Return each line exactly as written. Begin with the first line of the entries and end with the line that has "exact (if_neg hon).trans".

Entries taken from a collection

"""

-- ==== Sys2Proof/Proofs/PcieLink.lean ====
section
/-! PROOF. The PCIe link and its functions (04 R110, 22 R636-R639, R655, R659-R662): PERST_N, the link, configuration requests,
the moderation of vectors and function level reset. -/
namespace Sys2Proof.Machine
open Sys2Proof

section
variable (s : State)

/-! PERST_N (R110, R660). -/

/-- The state with PERST_N low. -/
def perstLow (s : State) : State := { s with chip := { s.chip with perstN := false } }

@[simp] theorem perstLow_powered : (perstLow s).powered = s.powered := rfl

/-- PERST_N falling on a powered chip resets it (R110), -/
theorem exec_perstNAssert_reset (hp : s.powered = true) (ha : s.rd pgCHIP F.CHIP_RESET_CFG_PERST_ACTION ≠ 1) :
    exec .perstNAssert s = .next (enterReset 5 0 (perstLow s)) := by
  have hon : ¬ (!(perstLow s).powered) = true := by simp [hp]
  exact (if_neg hon).trans (if_neg (by simp [ha]))

/-- unless PERST_ACTION keeps that to the link and the functions (R660). -/
theorem exec_perstNAssert_link (hp : s.powered = true) (hs : s.chip.inReset = false)
    (ha : s.rd pgCHIP F.CHIP_RESET_CFG_PERST_ACTION = 1) :
    exec .perstNAssert s = .next (powerEval
      (((List.range 33).foldl (fun s f => fnReset f s) (linkDown (perstLow s))).wr pgHIF F.HIF_LINK_STATUS_NUM_VFS 0)) := by
  have hon : ¬ (!(perstLow s).powered) = true := by simp [hp]
  exact ((if_neg hon).trans (if_pos (by simp [ha, hs]))).trans (liveP_next (perstLow s) _ hs)

end

/-! The reference clock (R742). -/

/-- The loss of the PCIe reference clock takes the link down. -/
theorem completesEval_pcieRefclkLoss : CompletesEval (.pcieRefclkLoss false) (fun _ => True)
    (fun s => linkDown { s with chip := { s.chip with refPcie := false } }) := fun s hs _ =>
  liveP_next { s with chip := { s.chip with refPcie := false } } linkDown hs

/-! The moderation of vectors (R655). -/

/-- A vector's interval ends: it is busy no longer, and no message of it waits. -/
def msiIdle (id : Nat) (s : State) : State :=
  { s with msi := { s.msi with busy := s.msi.busy.erase id, coal := s.msi.coal.erase id } }

/-- The coalesced message is sent, where there is one. -/
theorem msixModerationEndEffect_busy {s : State} {fn v : Nat} (hb : s.msi.busy.contains (fn * 256 + v) = true) :
    msixModerationEndEffect fn v s =
      if s.msi.coal.contains (fn * 256 + v) then msixRaise fn v (msiIdle (fn * 256 + v) s) else msiIdle (fn * 256 + v) s :=
  if_pos hb

/-- Settles O19: each command by its own effect, where its condition holds. -/
theorem pcieCommandsComplete : Obligations.PcieCommandsComplete := by
  intro speed fn tag v n req flit en mask w
  refine ⟨fun s hp _ => exec_perstNAssert_reset s hp, fun s hp hs => exec_perstNAssert_link s hp hs, fun _ => rfl, ?linkUp,
    ?recovery, ?linkDown, ?trainingFail, completesEval_pcieRefclkLoss, ?numVfs,
    fun s hs _ _ => ⟨live_next s _ hs, live_next s _ hs⟩,
    ?idle, ?coalesced, ?flr, ?flrComplete, ?fnClear, ?hifClear⟩
  case linkUp =>
    exact completes_of_exec_live (fun _ => rfl) fun s ⟨hdown, hperst, href⟩ => if_neg (by simp [hdown, hperst, href])
  case recovery => exact completes_of_exec_live (fun _ => rfl) fun s ⟨hup, hslow⟩ => if_pos (by simp [hup, hslow])
  case linkDown => exact completesEval_of_exec_liveP (fun _ => rfl) fun _ _ => rfl
  case trainingFail => exact completes_of_exec_live (fun _ => rfl) fun s hdown => if_neg (by simp [hdown])
  case numVfs => exact completes_of_exec_live (fun _ => rfl) fun s ⟨hperst, hup⟩ => if_neg (by simp [hperst, hup])
  case idle =>
    exact completes_of_exec_live (fun _ => rfl) fun s ⟨hb, hc⟩ =>
      (msixModerationEndEffect_busy hb).trans (if_neg (Bool.eq_false_iff.mp hc))
  case coalesced =>
    exact completes_of_exec_live (fun _ => rfl) fun s ⟨hb, hc⟩ => (msixModerationEndEffect_busy hb).trans (if_pos hc)
  case flr => exact completesEval_of_exec_liveP (fun _ => rfl) fun s ⟨hfn, hno⟩ => if_neg (by simpa [hfn] using hno)
  case flrComplete => exact completesEval_of_exec_liveP (fun _ => rfl) fun _ _ => rfl
  case fnClear => exact completes_of_exec_live (fun _ => rfl) fun s hserved => if_pos hserved
  case hifClear =>
    exact clearCompletes_of_exec_live (fun _ _ => rfl) (fun _ _ hv => if_pos hv) fun _ _ hv => if_neg (by simp [hv])

end Sys2Proof.Machine
end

"""

**Answer section**.
-- ==== Sys2Proof/Proofs/PcieLink.lean ====
section
/-! PROOF. The PCIe link and its functions (04 R110, 22 R636-R639, R655, R659-R662): PERST_N, the link, configuration requests,
the moderation of vectors and function level reset. -/
namespace Sys2Proof.Machine
open Sys2Proof

section
variable (s : State)

/-! PERST_N (R110, R660). -/

/-- The state with PERST_N low. -/
def perstLow (s : State) : State := { s with chip := { s.chip with perstN := false } }

@[simp] theorem perstLow_powered : (perstLow s).powered = s.powered := rfl

/-- PERST_N falling on a powered chip resets it (R110), -/
theorem exec_perstNAssert_reset (hp : s.powered = true) (ha : s.rd pgCHIP F.CHIP_RESET_CFG_PERST_ACTION ≠ 1) :
    exec .perstNAssert s = .next (enterReset 5 0 (perstLow s)) := by
  have hon : ¬ (!(perstLow s).powered) = true := by simp [hp]
  exact (if_neg hon).trans (if_neg (by simp [ha]))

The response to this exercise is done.